After Extract Page can find the document's lines, it will cut it out of the carrier image. The image is then automatically de-warped. Any skewing, shearing, or rotation will automatically fixed. There are three different "Interpolation Modes" to choose from: Linear, Cubic or NearestNeighbor.


This choice effects the speed at which the image is de-warped and the quality of the final image. The better quality the final image, the slower the operation. "Cubic" is the slowest but most accurate. "NearestNeighbor" is the fastest but least accurate. "Linear" is in between both in terms of speed and accuracy (This is also the default setting).

You can really see the difference between NearestNeighbor and the other two below. If your document is fairly simple like the one we've been using as an example, it's likely there won't be much difference between Linear and Cubic. However, if your document has images or complicated table lines or a lot going on otherwise, Cubic may be necessary if you want the most accurate de-warping performed.


Cubic Linear Nearest Neighbor


The last property available is "Apply Edge Smoothing". When images are de-warped, pixels from lines that were straight on the original document are put back together and made straight again. However, the operation is never 100% perfect. Some distortion will necessarily occur.
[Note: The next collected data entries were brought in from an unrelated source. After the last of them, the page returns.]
-- ==== Sys2Proof/Laws/Scan.lean ====
section
/-! SUPPORT. One lemma for each shared operation of the machine: what it can answer, and when. -/

namespace Sys2Proof.Machine

/-! The guards -/

theorem scanGuard_next {k : ScanStep} {s t u : State} :
    scanGuard k s t = .next u ↔ s.phase = .scanning ∧ s.selected = k ∧ u = t := by
  unfold scanGuard
  split_ifs with h1 h2 <;> simp [*, eq_comm (a := t)]

theorem feedGuard_next {c : List Byte} {s t u : State} :
    feedGuard c s t = .next u ↔ s.phase = .idle ∧ s.cfg.allowsChunk c.length = true ∧ u = t := by
  unfold feedGuard
  split_ifs with h1 h2 <;> simp [*, eq_comm (a := t)]

/-- The two refusals of `FEED` and their conditions (R132). -/
theorem feedGuard_refused {c : List Byte} {s t : State} {r : Refusal} :
    feedGuard c s t = .refused r ↔
      (r = .overlappingFeed ∧ s.phase ≠ .idle) ∨
      (r = .chunkTooLong ∧ s.phase = .idle ∧ s.cfg.allowsChunk c.length = false) := by
  unfold feedGuard
  split_ifs with h1 h2 <;> simp [*, eq_comm (b := r)]

/-! A scan step as an operation -/

/-- A scan step as an operation is its effect, under the guard. -/
theorem exec_scanStep (k : ScanStep) (s : State) : exec k.instr s = scanGuard k s (scanEffect k s) := by
  cases k <;> rfl

/-- When a scan step answers, and what. -/
theorem exec_scanStep_next {k : ScanStep} {s t : State} :
    exec k.instr s = .next t ↔ s.phase = .scanning ∧ s.selected = k ∧ t = scanEffect k s := by
  rw [exec_scanStep, scanGuard_next]

/-- The selected step of a scan in progress always answers. -/
theorem exec_selected {s : State} (h : s.phase = .scanning) :
    exec s.selected.instr s = .next (scanEffect s.selected s) :=
  exec_scanStep_next.2 ⟨h, rfl, rfl⟩

/-- No scan step writes `BUF`, a parameter, what the encoder returned or what the host presents (R110). -/
theorem scanEffect_frame (k : ScanStep) (s : State) :
    (scanEffect k s).buf = s.buf ∧ (scanEffect k s).cfg = s.cfg ∧ (scanEffect k s).encOut = s.encOut ∧
      (scanEffect k s).inbox = s.inbox := by
  cases k <;> exact ⟨rfl, rfl, rfl, rfl⟩

/-- A stopping step changes the phase and nothing else (R111, R114). -/
theorem scanEffect_stops {k : ScanStep} (h : k.stops = true) (s : State) : scanEffect k s = s.stop := by
  cases k <;> first | rfl | cases h

/-- A continuing step leaves the scan in progress. -/
theorem scanEffect_continues {k : ScanStep} (h : k.stops = false) (s : State) :
    (scanEffect k s).phase = s.phase := by
  cases k <;> first | rfl | cases h

/-! A path of scan steps -/

theorem scanPath_nil {s t : State} : scanPath s [] t ↔ s = t := by
  simp [scanPath, execAll]

theorem scanPath_cons {s t : State} {k : ScanStep} {ks : List ScanStep} :
    scanPath s (k :: ks) t ↔ s.phase = .scanning ∧ s.selected = k ∧ scanPath (scanEffect k s) ks t := by
  simp only [scanPath, List.map_cons, execAll]
  constructor
  · intro h
    cases hx : exec k.instr s with
    | next u =>
      obtain ⟨hp, hk, rfl⟩ := exec_scanStep_next.1 hx
      exact ⟨hp, hk, by simpa [hx] using h⟩
    | fault r => cases r
    | refused r => simp [hx] at h
  · rintro ⟨hp, hk, h⟩
    rw [exec_scanStep_next.2 ⟨hp, hk, rfl⟩]
    exact h

/-! The window and the cursor -/

theorem window_length (s : State) : s.window.length = s.avail := by
  simp [State.window, State.avail]

theorem window_advance (s : State) (n : Nat) : (s.advance n).window = s.window.drop n := by
  simp [State.window, List.drop_drop]

end Sys2Proof.Machine
end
Seen above, even the most accurate interpolation mode produces slightly jagged lines. Edge smoothing attempts to even out these lines while preserving their edge. This is a "True" or "False" property. So, if turned on it will either successfully smooth edges or it won't. There's no configurable properties to get it to work "better".



Property Details

Property Default Value Information
General Properties
Binarization Auto Binarization converts color images to black and white by "thresholding" the image. Thresholding is the process of setting a threshold value on the pixel intensity of the original image.  Pixel intensity is a pixel's "lightness" or "brightness".  Essentially, once a midpoint between the most intense ("whitest") and least intense ("blackest") pixel on a page is established, lighter pixels are converted to white and darker are converted to black.  Or put another way, pixels with an intensity value above the threshold are converted to white, and those below the threshold are converted to black.  This midpoint (or "threshold") can be set manually or found automatically by a software application. The Thresholding Method can be set to one of four ways:
  • Simple - Thresholds an image to black and white using a fixed threshold value between 1 and 255.
  • Auto - Selects a threshold value automatically using Otsu's Method.
  • Adaptive - Thresholds pixels based on the intensity of pixels in the local neighborhood.
  • Dynamic - Performs adaptive thresholding, while preserving dark areas on the page.
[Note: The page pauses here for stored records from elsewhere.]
/-- All of a stream without a header pair but its last five bytes is skipped (R140). -/
theorem streamOf_garbage (m : Nat) {g : List Byte} (h : noHeaderPair g = true) :
    streamOf m g = ((g.take (g.length - 5)).map .skipped, g.drop (g.length - 5)) := by
  induction g with
  | nil => exact streamOf_nil m
  | cons a r ih =>
    by_cases hl : 5 ≤ r.length
    · have hh := hasHeader_garbage h (.inl rfl)
      rw [List.append_nil] at hh
      rw [streamOf_skip hl hh, ih (noHeaderPair_tail h), List.length_cons,
        show r.length + 1 - 5 = (r.length - 5) + 1 by omega]
      rfl
    · have hs : decodeScan m (a :: r) = .short := decodeScan_short (Nat.succ_lt_succ (Nat.not_le.1 hl))
      rw [streamOf_of_stops (by rw [hs]; rfl), List.length_cons, show r.length + 1 - 5 = 0 by omega]
      rfl

/-- Garbage before a frame is skipped byte by byte, and the frame found (R143). -/
theorem streamOf_garbage_frame {m : Nat} {g f : List Byte} (hg : noHeaderPair g = true) (hf : isFrame m f = true) :
    streamOf m (g ++ f) = (g.map .skipped ++ [.frame f], []) := by
  induction g with
  | nil => exact streamOf_frame hf
  | cons a r ih =>
    obtain ⟨h6, -, hh, -, -⟩ := (isFrame_iff m f).1 hf
    have hl : 5 ≤ (r ++ f).length := by
      rw [List.length_append]
      omega
    rw [List.cons_append, streamOf_skip hl (hasHeader_garbage hg (.inr hh)), ih (noHeaderPair_tail hg)]
    rfl

theorem filterMap_event_skipped (g : List Byte) : (g.map Piece.skipped).filterMap Piece.event = [] := by
  simp [Piece.event]

/-! ## `FEED` -/

/-- Settles O31: the two refusals of the guard that `FEED` runs under. -/
theorem feedOutsideTheContractIsRefused : Obligations.FeedOutsideTheContractIsRefused := by
  intro s c
  refine ⟨fun hp => feedGuard_refused.2 (.inl ⟨rfl, hp⟩), fun hp m hm hlt => ?_⟩
  refine feedGuard_refused.2 (.inr ⟨rfl, hp, Bool.eq_false_iff.2 fun hc => ?_⟩)
  exact Nat.not_le.2 hlt ((allowsChunk_iff _ _).1 hc m hm)

/-- Settles O32: `RESET` has no guard. -/
theorem resetEmptiesTheDecoder : Obligations.ResetEmptiesTheDecoder :=
  exec_reset

/-- The rounds of the scan loop are the scan steps as operations. -/
theorem exists_scanPath_scanLoop : ∀ (n : Nat) (s : State), ∃ ks, scanPath s ks (scanLoop n s)
  | 0, s => ⟨[], scanPath_nil.2 rfl⟩
  | n + 1, s => by
    unfold scanLoop
    split_ifs with hp
    · obtain ⟨ks, hks⟩ := exists_scanPath_scanLoop n (scanEffect s.selected s)
      exact ⟨s.selected :: ks, scanPath_cons.2 ⟨hp, rfl, hks⟩⟩
    · exact ⟨[], scanPath_nil.2 rfl⟩

/-- A path of scan steps writes no byte of `BUF`, no parameter, and neither the encoder's output nor the inbox. -/
theorem scanPath_frame {s u : State} {ks : List ScanStep} (h : scanPath s ks u) :
    u.buf = s.buf ∧ u.cfg = s.cfg ∧ u.encOut = s.encOut ∧ u.inbox = s.inbox := by
  induction ks generalizing s with
  | nil =>
    obtain rfl := scanPath_nil.1 h
    exact ⟨rfl, rfl, rfl, rfl⟩
  | cons k ks ih =>
    obtain ⟨-, -, hks⟩ := scanPath_cons.1 h
    obtain ⟨hbuf, hcfg, henc, hib⟩ := scanEffect_frame k s
    rw [← hbuf, ← hcfg, ← henc, ← hib]
    exact ih hks

/-- Settles O28: the path is the scan loop's, which has stopped and writes none of the fields named. -/
theorem feedIsAppendScanCompact : Obligations.FeedIsAppendScanCompact := by
  intro s c hp hc
  obtain ⟨ks, hks⟩ := exists_scanPath_scanLoop (s.fill + c.length + 1) (s.startFeed c)
  obtain ⟨hbuf, hcfg, henc, hib⟩ := scanPath_frame hks
  refine ⟨ks, _, feedResult c s, hks, scanLoop_startFeed_stopped c s, exec_feed hp hc, rfl, hbuf, hcfg, henc, hib,
    fun a => ?_⟩
  rw [State.readByte, feedResult, State.finishFeed_buf, List.getElem?_drop, hbuf, State.startFeed_buf]

/-- Settles O29: the state after a `FEED` has the invariant, and is idle. -/
theorem feedAlwaysEndsQuiescent : Obligations.FeedAlwaysEndsQuiescent := by
  intro s c hl hp hc
  obtain ⟨hl', -, hq, -, -⟩ := inv_feedResult c hl
  obtain ⟨hcfg, -, -⟩ := feedResult_frame c s
  exact ⟨feedResult c s, exec_feed hp hc, hq rfl, hcfg ▸ fill_le_of_quiescent hl' (hq rfl)⟩

theorem exec_feed_of_quiescent {c : List Byte} {s : State} (hq : s.quiescent)
    (hc : s.cfg.allowsChunk c.length = true) : exec (.feed c) s = .next (feedResult c s) := by
  obtain ⟨hp, -⟩ := hq
  exact exec_feed hp hc

/-- A quiescent decoder stops at once where nothing is added (R131). -/
theorem feedResult_nil {s : State} (hq : s.quiescent) : feedResult [] s = s := by
  obtain ⟨hp, hc, hs⟩ := (quiescent_iff_stops s).1 hq
  rw [feedResult_eq, List.append_nil, streamOf_of_stops hs]
  exact State.ext_fields rfl rfl hc.symm hp.symm (List.append_nil _) rfl rfl

/-- Settles O30: the empty chunk is within every `MAX_CHUNK`. -/
theorem emptyChunkChangesNothing : Obligations.EmptyChunkChangesNothing := by
  intro s hq
  have hc : s.cfg.allowsChunk ([] : List Byte).length = true := (allowsChunk_iff _ _).2 fun m _ => Nat.zero_le m
  rw [exec_feed_of_quiescent hq hc, feedResult_nil hq]

/-- Settles O38: a quiescent tail is shorter than `MAX_LEN`, and no scan step writes the buffer. -/
theorem bufferNeverOverflows : Obligations.BufferNeverOverflows := by
  intro s u c ks hl hq hc hpath
  obtain ⟨hbuf, hcfg, -, -⟩ := scanPath_frame hpath
  have hs := fill_le_of_quiescent hl hq
  have hu : u.fill ≤ s.cfg.maxLen - 1 + c.length := by
    rw [State.fill, hbuf, List.length_append]
    exact Nat.add_le_add_right hs _
  have hcfg' : u.cfg = s.cfg := hcfg
  exact ⟨hs, hu, withinCap_of_tail_chunk (n := c.length) (by rwa [hcfg']) (by rwa [hcfg'])⟩

/-! ## Runs of `FEED`s -/

/-- Two `FEED`s are one `FEED` of their bytes (R135). -/
theorem feedResult_append (c d : List Byte) (s : State) : feedResult d (feedResult c s) = feedResult (c ++ d) s := by
  rw [feedResult_eq, feedResult_eq c, feedResult_eq (c ++ d), ← List.append_assoc, streamOf_append _ (s.buf ++ c)]
  simp only [List.filterMap_append, List.append_assoc]

theorem execAll_cons {i : Instr} {is : List Instr} {s t : State} :
    execAll (i :: is) s = .next t ↔ ∃ u, exec i s = .next u ∧ execAll is u = .next t := by
  rw [execAll]
  cases exec i s <;> simp

/-- After a `FEED`, a run of `FEED`s within the contract answers, as one `FEED` of all the bytes would have. -/
theorem execAll_feed_after_feed {c : List Byte} {cs : List (List Byte)} {s t : State} :
    execAll (cs.map .feed) (feedResult c s) = .next t ↔
      (∀ d ∈ cs, s.cfg.allowsChunk d.length = true) ∧ t = feedResult (c ++ cs.flatten) s := by
  induction cs generalizing c with
  | nil =>
    rw [List.flatten_nil, List.append_nil, eq_comm (a := t)]
    simp [execAll]
  | cons d ds ih =>
    obtain ⟨hcfg, -, -⟩ := feedResult_frame c s
    rw [List.map_cons, execAll_cons, List.forall_mem_cons, List.flatten_cons, ← List.append_assoc, and_assoc, ← ih]
    constructor
    · rintro ⟨u, hu, h⟩
      obtain ⟨-, hd, rfl⟩ := exec_feed_next.1 hu
      exact ⟨hcfg ▸ hd, feedResult_append c d s ▸ h⟩
    · rintro ⟨hd, h⟩
      exact ⟨_, exec_feed_next.2 ⟨rfl, hcfg.symm ▸ hd, (feedResult_append c d s).symm⟩, h⟩

/-- In a quiescent decoder a run of `FEED`s within the contract is one `FEED` of all its bytes. -/
theorem execAll_feed {cs : List (List Byte)} {s : State} (hq : s.quiescent)
    (hc : ∀ c ∈ cs, s.cfg.allowsChunk c.length = true) :
    execAll (cs.map .feed) s = .next (feedResult cs.flatten s) := by
  have h := (execAll_feed_after_feed (c := [])).2 ⟨hc, rfl⟩
  rwa [feedResult_nil hq] at h

/-- Settles O35: both runs are one `FEED` of the same bytes. -/
theorem chunkBoundariesDoNotMatter : Obligations.ChunkBoundariesDoNotMatter := by
  intro s cs ds hq hflat hcs hds
  exact ⟨feedResult cs.flatten s, execAll_feed hq hcs, hflat ▸ execAll_feed hq hds⟩

/-- Settles O36: the pieces are those of the scan of the whole stream, and the count is that of their bytes. -/
theorem everyByteIsAccountedFor : Obligations.EveryByteIsAccountedFor := by
  intro s t cs hb h
  cases cs with
  | nil =>
    obtain rfl : s = t := by simpa [execAll] using h
    exact ⟨[], hb.symm, (List.append_nil _).symm, by simp [State.fill, hb]⟩
  | cons c cs =>
    obtain ⟨u, hu, h⟩ := execAll_cons.1 h
    obtain ⟨-, -, rfl⟩ := exec_feed_next.1 hu
    obtain ⟨-, rfl⟩ := execAll_feed_after_feed.1 h
    rw [feedResult_eq, hb, List.nil_append, List.flatten_cons]
    have hf := streamOf_flatten s.cfg.maxLen (c ++ cs.flatten)
    refine ⟨_, hf.symm, rfl, ?_⟩
    conv_lhs => rw [← hf]
    rw [List.length_append, length_flatMap_bytes]

/-! ## The bytes of the events along a path -/

/-- A step's advance is the bytes of its event, or the one byte of `SCAN.SKIP1` (R137, R165). -/
theorem distance_selected_eq (s : State) : s.selected.distance =
    ((stepEvents s.window s.selected).map Event.byteCount).sum + [s.selected].count .skip1 := by
  cases hk : s.selected with
  | short => rfl
  | skip1 => rfl
  | badlen len => rfl
  | wait len => rfl
  | emit len =>
    obtain ⟨-, -, hfit⟩ := selected_emit hk
    exact (List.length_take_of_le hfit).symm
  | resync2 len => rfl

theorem scanPath_events_cur {s u : State} {ks : List ScanStep} (h : scanPath s ks u) :
    ∃ new, u.events = s.events ++ new ∧ u.cur = s.cur + (new.map Event.byteCount).sum + ks.count .skip1 := by
  induction ks generalizing s with
  | nil =>
    obtain rfl := scanPath_nil.1 h
    exact ⟨[], (List.append_nil _).symm, rfl⟩
  | cons k ks ih =>
    obtain ⟨-, rfl, hks⟩ := scanPath_cons.1 h
    obtain ⟨new, hev, hcur⟩ := ih hks
    rw [scanEffect_events, List.append_assoc] at hev
    refine ⟨_, hev, ?_⟩
    rw [hcur, scanEffect_cur, distance_selected_eq, List.map_append, List.sum_append,
      ← List.singleton_append (l := ks), List.count_append]
    omega

/-- Settles O37: along a path the events are appended and the advances add up. -/
theorem silentlySkippedBytesAreTheSkip1Steps : Obligations.SilentlySkippedBytesAreTheSkip1Steps := by
  intro s u ks _ h
  obtain ⟨new, hev, hcur⟩ := scanPath_events_cur h
  rw [hev, List.drop_left, hcur]

/-! ## Streams fed to an empty decoder -/

/-- A `FEED` to the empty decoder, from the scan of its bytes. -/
theorem feedResult_of_empty {s : State} {c tail : List Byte} {ps : List Piece} (hq : s.quiescent) (hb : s.buf = [])
    (hs : streamOf s.cfg.maxLen c = (ps, tail)) :
    feedResult c s = { s with buf := tail, events := s.events ++ ps.filterMap Piece.event } := by
  obtain ⟨hp, hc, -⟩ := hq
  rw [feedResult_eq, hb, List.nil_append, hs]
  exact State.ext_fields rfl rfl hc.symm hp.symm rfl rfl rfl

theorem feedResult_of_no_tail {s : State} {c : List Byte} {ps : List Piece} (hq : s.quiescent) (hb : s.buf = [])
    (hs : streamOf s.cfg.maxLen c = (ps, [])) :
    feedResult c s = { s with events := s.events ++ ps.filterMap Piece.event } := by
  rw [feedResult_of_empty hq hb hs]
  exact State.ext_fields rfl hb.symm rfl rfl rfl rfl rfl

theorem feedResult_frame_of_empty {s : State} {f : List Byte} (hq : s.quiescent) (hb : s.buf = [])
    (hf : isFrame s.cfg.maxLen f = true) :
    feedResult f s = { s with events := s.events ++ [.validFrame f] } :=
  feedResult_of_no_tail hq hb (streamOf_frame hf)

theorem exec_feed_frame {s : State} {f : List Byte} (hq : s.quiescent) (hb : s.buf = [])
    (hf : isFrame s.cfg.maxLen f = true) (hc : s.cfg.allowsChunk f.length = true) :
    exec (.feed f) s = .next { s with events := s.events ++ [.validFrame f] } := by
  rw [exec_feed_of_quiescent hq hc, feedResult_frame_of_empty hq hb hf]

/-- Settles O39: `ENC` leaves the decoder as it was, and the entry is a frame. -/
theorem catalogRoundTrip : Obligations.CatalogRoundTrip := by
  refine ⟨fun id s hq hb hm hc => ⟨s.answer (cmdBytes id), exec_command id s, rfl, ?_⟩,
    fun s f hq hb hf hc => exec_feed_frame hq hb hf hc⟩
  exact exec_feed_frame (s := s.answer (cmdBytes id)) hq hb (isFrame_cmdBytes hm) hc

/-- Settles O40: all but the last five bytes are skipped, without an event. -/
theorem garbageLeavesAtMostFiveBytes : Obligations.GarbageLeavesAtMostFiveBytes := by
  intro s cs hq hb hg hc
  have hmin : cs.flatten.length - min cs.flatten.length 5 = cs.flatten.length - 5 := by omega
  rw [execAll_feed hq hc, feedResult_of_empty hq hb (streamOf_garbage _ hg), filterMap_event_skipped, List.append_nil,
    hmin]

theorem filterMap_event_frames (fs : List (List Byte)) :
    (fs.map Piece.frame).filterMap Piece.event = fs.map Event.validFrame := by
  rw [List.filterMap_map]
  exact congrFun List.filterMap_eq_map' fs

/-- Settles O41: the pieces of the scan are the frames; and every event of a scan uses up two bytes at least. -/
theorem backToBackFramesAreAllEmitted : Obligations.BackToBackFramesAreAllEmitted := by
  constructor
  · intro s fs hq hb hfs hc
    rw [exec_feed_of_quiescent hq hc, feedResult_of_no_tail hq hb (streamOf_frames hfs), filterMap_event_frames]
  · intro s t c h
    obtain ⟨-, -, rfl⟩ := exec_feed_next.1 h
    have hev := two_mul_events_streamOf_le s.cfg.maxLen (s.buf ++ c)
    rw [List.length_append] at hev
    rw [feedResult_eq, List.length_append, Nat.add_sub_cancel_left]
    exact hev

theorem allowsChunk_of_le {c : Config} {m n : Nat} (hn : c.allowsChunk n = true) (h : m ≤ n) :
    c.allowsChunk m = true :=
  (allowsChunk_iff _ _).2 fun k hk => h.trans ((allowsChunk_iff _ _).1 hn k hk)

/-- Settles O42: a scan stops at once at a part of a frame; and two `FEED`s are one of the whole frame. -/
theorem splitFrameIsEmittedOnce : Obligations.SplitFrameIsEmittedOnce := by
  intro s f k hq hb hf hc hk
  have htake : s.cfg.allowsChunk (f.take k).length = true := allowsChunk_of_le hc (List.length_take_le' k f)
  have hdrop : s.cfg.allowsChunk (f.drop k).length = true :=
    allowsChunk_of_le hc ((List.drop_sublist k f).length_le)
  constructor
  · intro hlt
    rw [exec_feed_of_quiescent hq htake, feedResult_of_empty hq hb (streamOf_take_frame hf hlt), List.filterMap_nil,
      List.append_nil]
  · have hrun := execAll_feed (cs := [f.take k, f.drop k]) hq
      (List.forall_mem_cons.2 ⟨htake, List.forall_mem_singleton.2 hdrop⟩)
    rw [List.flatten_cons, List.flatten_singleton, List.take_append_drop, feedResult_frame_of_empty hq hb hf] at hrun
    exact hrun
Each method has its own set of configurable properties. For more information on binarization and these methods, visit the Binarize article.
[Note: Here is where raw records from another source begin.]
-- ==== Sys2Proof/Machine/Flags.lean ====
section
/-! DEFINITION. Marks packed into bytes (section 11.4, R199), saturating counts, and the level of an
interrupt line (R171). -/

namespace Sys2Proof.Machine

open Sys2Proof

/-- One more, stopping at the largest value (R13, R65, R164). -/
def satInc {w : Nat} (x : BitVec w) : BitVec w :=
  if x = BitVec.allOnes w then x else x + 1

/-- Mark bits from bit 0 upward. -/
def markBits : List Bool → Byte
  | [] => 0
  | b :: bs => (markBits bs <<< 1) ||| yesNo b

/-- The status byte: RST in bit 7, COLL in bit 6, RESP in bit 5, the notice count in bits 4 to 0
(R182, R199). -/
def statusByte (port : PortIf) (notices : Nat) : Byte :=
  (yesNo port.resetSeen <<< 7) ||| (yesNo port.collided <<< 6) ||| (yesNo port.slot.isSome <<< 5)
    ||| ((byteOf notices) &&& 0x1F)

/-- RST as a status byte shows it (R199). -/
def statusShowsReset (b : Byte) : Bool := b.getLsbD 7

/-- COLL as a status byte shows it (R199). -/
def statusShowsCollided (b : Byte) : Bool := b.getLsbD 6

/-- The line levels byte of READ_CHANNEL: A in bit 0, B in bit 1, Z in bit 2 (section 11.4). -/
def levelsByte (l : Levels) : Byte :=
  markBits [l.a == .high, l.b == .high, l.z == .high]

/-- The marks byte of READ_CHANNEL (section 11.4). -/
def engineMarks (e : Engine) : Byte := markBits [e.referenced, e.homingArmed]

/-- The marks byte of TAKE (section 11.4). -/
def takeMarks (v : View) : Byte := markBits [v.eventSat, v.faultSat]

/-- The marks byte of PEEK_VIEW (section 11.4). -/
def peekMarks (v : View) : Byte :=
  markBits [v.eventSat, v.faultSat, v.eventAbove, v.faultAbove, v.windowOn, v.overrun]

/-- The marks byte of SET_VIEW (section 11.4). -/
def aboveMarks (v : View) : Byte := markBits [v.eventAbove, v.faultAbove]

/-- Whether a notice kind is a member of a subscription set or wake set (R200). -/
def hasKind {w : Nat} (set : BitVec w) (k : NoticeKind) : Bool := set.getLsbD k.code

/-- The level of an interrupt line: LOW exactly when a notice of a wake kind is held (R171). -/
def lineLevel (notices : List Notice) (wake : BitVec 12) : Level :=
  if notices.any (fun n => hasKind wake n.kind) then .low else .high

/-- The window state of a position: a signed comparison with low and high (R88). -/
def windowStateOf (low high p : Word) : WindowState :=
  if p.slt low then .below else if high.slt p then .above else .inside

end Sys2Proof.Machine
end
Border Size 0.25in Controls the border size for detecting the edges of a document.
Line Detection Properties
Angle Precision 1/8 The precision at which edge angles are detected, ranging from 1/64 degrees to 1 degree.
Threshold 75% "Threshold" determines what should count as a line when detected by setting a percentage of the image width or height the line must occupy to be considered an edge. The default setting here is 75%. So, if the left (vertical) line of the image you want to extract is at least 75% as long as height of the whole image, the page will extract. (Note, skewed, sheared or otherwise warped image might need a lower threshold than you may think. The "Zoning" diagnostic image will help configure this property.
Warp Settings
Interpolation Mode Linear Determines accuracy and speed of the warp operation. NearestNeighbor is the fastest and least accurate. Cubic is the most accurate but slowest. Linear is in between both.
Apply Edge Smoothing False When images are de-warped, pixels from lines that were straight on the original document are put back together and made straight again. However, the operation is never 100% perfect. Some distortion will necessarily occur.

Edge smoothing attempts to even out these lines while preserving their edge. This is a "True" or "False" property. So, if turned on it will either successfully smooth edges or it won't. There's no configurable properties to get it to work "better".